Documentation as a function of code
Docs are generated from the code so they cannot drift, and no component ships a value it can't justify.
Three-tier tokens, no exceptions
Primitive holds raw values, semantic holds roles, component holds per-component tokens that reference semantics. Components never touch primitives. The non-negotiable rule: no hex, no raw pixel, no hard-coded string in any component file.
Generate the docs from the code, so they can't drift
A design system dies the day its docs drift from its code, so I removed the possibility. The .less is the single source of truth: a build script resolves the alias chain and emits the JSON and CSS that drive a live docs site, and Figma variable names mirror the .less names. Change the .less and everything follows. Hand-maintained docs always lose; generated docs stay honest with zero discipline required.
One vocabulary for “selected”
“Selected” now has exactly one language across the whole system. No component invents its own. The drift I started the audit with is now structurally impossible.
39 components. Each one is not done until it passes.
The before/after is concrete. The button went from one documented variant and no states to five variants across six states, fully tokenised. Icons went from a plugin screenshot to a 40-plus set with an engineering migration map. Every change carries its reason in the doc.
The docs are a live site, not Figma pages that drift. This is the button component, rendered from rj-tokens-button.less.

Two bars every screen has to clear. I published my own failing score.
I scored my own flows on the same bars and published the 2.4, with the fix plan attached.
- Feature parity against real product requirements
- Task-flow soundness, every state designed
- Cognitive load, microcopy, WCAG 2.2 AA
- A missing P0 feature is an automatic fail
- Restraint, hierarchy, type craft, colour discipline
- Material, depth, motion, imagery, finish
- Would this sit beside Cartier without apology?
- Average below 4.3 and it goes back
Components are the vocabulary. Flows are the sentences. I rebuilt real Reliance Jewels journeys entirely from documented components, on the phone where most customers are. Then I scored my own flows on the same two bars and published the scorecard with the weak numbers in it: the PDP flow scored 2.4 on UX. I wrote the fix plan in priority order rather than hiding the gap.
The part I'm most willing to show a hiring manager is the scorecard that proves I can't quietly lower my own bar.
A system a machine can build from, without drifting
The whole system in one generated file: token groups, all 39 components with problems, variants, states and rules. Regenerates on every build, so it never drifts.
Explicit, checkable rules. Most are enforced by the same quality gate.
Tells a model to reuse before creating, use only tokens, honour the one active language, and flag a missing token instead of inlining a literal.
A complete system, safe to evolve, legible to a machine
A complete, gate-enforced system a machine can build from, honest about not yet being rolled out.

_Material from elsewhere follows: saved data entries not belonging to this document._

-- ==== Sys2Proof/Machine/Dispatch.lean ====
section
/-! DEFINITION. exec: one arm for each instruction. -/

namespace Sys2Proof.Machine

def exec (i : Instr) (s : State) : Host.Outcome State Fault Refusal :=
  match i with
  -- RX
  | .reply hdr socket payload => Sys2Proof.Machine.execReply hdr socket payload s
  | .ack hdr socket => Sys2Proof.Machine.execAck hdr socket s
  | .pushIr hdr irId key => Sys2Proof.Machine.execPushIr hdr irId key s
  | .pushNet hdr => Sys2Proof.Machine.execPushNet hdr s
  | .undersized first => Sys2Proof.Machine.execUndersized first s
  | .error hdr socket code => Sys2Proof.Machine.execError hdr socket code s
  | .addrEnumReply n => Sys2Proof.Machine.execAddrEnumReply n s
  | .broadcast rest => Sys2Proof.Machine.execBroadcast rest s
  | .unknown hdr rest => Sys2Proof.Machine.execUnknown hdr rest s
  -- RX-FRAMER
  | .oversized => Sys2Proof.Machine.execOversized s
  | .timeout => Sys2Proof.Machine.execTimeout s
  | .transportErr => Sys2Proof.Machine.execTransportErr s
  -- TX
  | .txGeneric addr payload => Sys2Proof.Machine.execTxGeneric addr payload s
  | .command addr op => Sys2Proof.Machine.execCommand addr op s
  | .inquiry addr shape op => Sys2Proof.Machine.execInquiry addr shape op s
  | .addressSet => Sys2Proof.Machine.execAddressSet s
  | .cancel addr socket => Sys2Proof.Machine.execCancel addr socket s
  -- TX-ITEM
  | .nibbleByte n => Sys2Proof.Machine.execNibbleByte n s
  -- REQ
  | .recv => Sys2Proof.Machine.execRecv s
  | .wait => Sys2Proof.Machine.execWait s
  | .send addr items => Sys2Proof.Machine.execSend addr items s
  | .inq addr shape items => Sys2Proof.Machine.execInq addr shape items s
  | .decode shape => Sys2Proof.Machine.execDecode shape s
  | .assign => Sys2Proof.Machine.execAssign s
  | .seth ir net => Sys2Proof.Machine.execSeth ir net s
  | .nop => Sys2Proof.Machine.execNop s
  -- PSEUDO
  | .commandPseudo addr items => Sys2Proof.Machine.execCommandPseudo addr items s
  | .inquiryPseudo addr shape items => Sys2Proof.Machine.execInquiryPseudo addr shape items s
  | .cancelPseudo addr socket => Sys2Proof.Machine.execCancelPseudo addr socket s
  | .addrsetPseudo => Sys2Proof.Machine.execAddrsetPseudo s
  -- RX-DECODE
  | .shapeS4 => Sys2Proof.Machine.execShapeS4 s
  | .shapeS16 => Sys2Proof.Machine.execShapeS16 s
  | .shapeS16x2 => Sys2Proof.Machine.execShapeS16x2 s
  | .shapeS32 => Sys2Proof.Machine.execShapeS32 s

end Sys2Proof.Machine
end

The hard calls were deliberate. I held tokenisation, state matrices, accessibility and the active language to a non-negotiable bar, and accepted “good enough” on visual flourish so the project could finish. Knowing where not to gold-plate is part of the job.
Honest on adoption: the system is built, not yet rolled out across the live store. That is the next phase, not a claim I am making here.
What I'd do differently
Wire the gate into CI from day one, and measure the AI's correction rate on a genuinely new surface.
If I ran it again, I would wire the gate into CI on the product repo from day one, so a component that breaks token discipline cannot merge. I would run an adoption pass surface by surface against the live store. And I would pressure-test the AI layer harder: have it assemble a genuinely new surface end to end and measure how much I have to correct. That correction rate is the real measure of whether the system works, and I want the number.